-- ==== Sys2Proof/Machine/Operands.lean ====
section
/-! DEFINITION. The operand forms of 30_encoding.md R102: register operands from the snapshot, the two limb regions, the modulus
quantities, and the checks on them in the order of 60_exceptions.md R259. -/

namespace Sys2Proof.Machine

/-- The registers a command reads: the latch's snapshot (10_state.md R40); with the latch empty, the live registers
(log 11). -/
def State.src (s : State) : Regs :=
  match s.pend with
  | some q => q.snap
  | none => s.regs

/-- What a register of width W reads as: its bits [W−1:0] (10_state.md R37). -/
def limbVal (c : Config) (v : DWord) : Nat := v.toNat % 2 ^ c.W

/-- The kernel operand a, OPA (10_state.md R32). -/
def State.opA (s : State) : Nat := limbVal s.cfg s.src.opa

/-- The kernel operand b, OPB (10_state.md R32). -/
def State.opB (s : State) : Nat := limbVal s.cfg s.src.opb

/-- The limb operand of ADDL and SUBL, BVAL (10_state.md R31). -/
def State.bLimb (s : State) : Nat := limbVal s.cfg s.src.bval

/-- The exponent p (10_state.md R28). -/
def State.exponent (s : State) : Nat := s.src.p.toNat

/-- A region of limb memory: the indices `[base, base + len)` (10_state.md R30). -/
structure Region where
  base : Nat
  len : Nat
deriving DecidableEq, Repr

/-- Region A, the source or in-place operand (10_state.md R30). -/
def State.regionA (s : State) : Region := { base := s.src.abase.toNat, len := s.src.alen.toNat }

/-- Region C, the destination (10_state.md R30). -/
def State.regionC (s : State) : Region := { base := s.src.cbase.toNat, len := s.src.clen.toNat }

/-- `BASE + LEN ≤ LM_DEPTH`, computed without wrap (20_memory.md R78). -/
abbrev Region.inRange (r : Region) (c : Config) : Prop := r.base + r.len ≤ c.depth

/-- Two regions overlap (20_memory.md R79). -/
abbrev Region.overlaps (a c : Region) : Prop := a.base < c.base + c.len ∧ c.base < a.base + a.len

/-- The value a region holds (00_scope.md R9). -/
def State.regionVal (s : State) (r : Region) : Nat := s.memRead r.base r.len

/-- `2^(LEN·W)`: one more than the greatest value a region can hold. -/
abbrev Region.cap (r : Region) (c : Config) : Nat := 2 ^ (r.len * c.W)

/-- The window offsets that hold the bytes of a region's limbs (20_memory.md R72, R73): offset `x` is one of the W/8 low bytes
of the slot of some limb of the region. -/
def Region.hasByte (r : Region) (c : Config) (x : Nat) : Bool :=
  decide (slotAddr r.base ≤ x ∧ x < slotAddr (r.base + r.len) ∧ (x - slotAddr 0) % 8 < c.bytes)

/-- MpN = ceil(p / W) (00_scope.md R6(b); 10_state.md R29). -/
def mpn (c : Config) (p : Nat) : Nat := (p + c.W - 1) / c.W

/-- LMASK, the mask of the modulus's top limb (00_scope.md R6(c); 10_state.md R29). -/
def lmask (c : Config) (p : Nat) : Nat :=
  if p % c.W = 0 then 2 ^ c.W - 1 else 2 ^ (p % c.W) - 1

/-- Mp = 2^p − 1 (00_scope.md R6(a)). -/
abbrev mpValue (p : Nat) : Nat := 2 ^ p - 1

/-- BADP (60_exceptions.md R254). -/
def State.exponentError (s : State) : Option ErrCode :=
  if s.exponent < 2 then some .badP else none

/-- The checks of ADDL and SUBL (41_linear_ops.md R160, R162): LENGTH, then RANGE. -/
def State.inPlaceError (s : State) : Option ErrCode :=
  if s.regionA.len = 0 then some .length
  else if s.regionA.inRange s.cfg then none
  else some .range

/-- The checks of MKMP and CLR on region C, which must hold `need` limbs (43_reducer.md R208, 44_housekeeping.md R242):
LENGTH, then RANGE. -/
def State.destinationError (s : State) (need : Nat) : Option ErrCode :=
  if s.regionC.len = 0 ∨ s.regionC.len < need then some .length
  else if s.regionC.inRange s.cfg then none
  else some .range

/-- The checks of SQR, RED and RPASS on regions A and C, the second of which must hold `need` limbs (42_squarer.md R180,
43_reducer.md R204, R206): LENGTH, then RANGE, then OVERLAP. -/
def State.sourceDestinationError (s : State) (need : Nat) : Option ErrCode :=
  if s.regionA.len = 0 then some .length
  else if s.regionC.len = 0 ∨ s.regionC.len < need then some .length
  else if s.regionA.inRange s.cfg ∧ s.regionC.inRange s.cfg then
    (if s.regionA.overlaps s.regionC then some .overlap else none)
  else some .range

end Sys2Proof.Machine
end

Problem requirements →
The line containing "def lmask (c" marks the start. Reproduce it and all lines after it through the end of the listing, exactly and alone.

Task answer →
def lmask (c : Config) (p : Nat) : Nat :=
  if p % c.W = 0 then 2 ^ c.W - 1 else 2 ^ (p % c.W) - 1

/-- Mp = 2^p − 1 (00_scope.md R6(a)). -/
abbrev mpValue (p : Nat) : Nat := 2 ^ p - 1

/-- BADP (60_exceptions.md R254). -/
def State.exponentError (s : State) : Option ErrCode :=
  if s.exponent < 2 then some .badP else none

/-- The checks of ADDL and SUBL (41_linear_ops.md R160, R162): LENGTH, then RANGE. -/
def State.inPlaceError (s : State) : Option ErrCode :=
  if s.regionA.len = 0 then some .length
  else if s.regionA.inRange s.cfg then none
  else some .range

/-- The checks of MKMP and CLR on region C, which must hold `need` limbs (43_reducer.md R208, 44_housekeeping.md R242):
LENGTH, then RANGE. -/
def State.destinationError (s : State) (need : Nat) : Option ErrCode :=
  if s.regionC.len = 0 ∨ s.regionC.len < need then some .length
  else if s.regionC.inRange s.cfg then none
  else some .range

/-- The checks of SQR, RED and RPASS on regions A and C, the second of which must hold `need` limbs (42_squarer.md R180,
43_reducer.md R204, R206): LENGTH, then RANGE, then OVERLAP. -/
def State.sourceDestinationError (s : State) (need : Nat) : Option ErrCode :=
  if s.regionA.len = 0 then some .length
  else if s.regionC.len = 0 ∨ s.regionC.len < need then some .length
  else if s.regionA.inRange s.cfg ∧ s.regionC.inRange s.cfg then
    (if s.regionA.overlaps s.regionC then some .overlap else none)
  else some .range

end Sys2Proof.Machine
end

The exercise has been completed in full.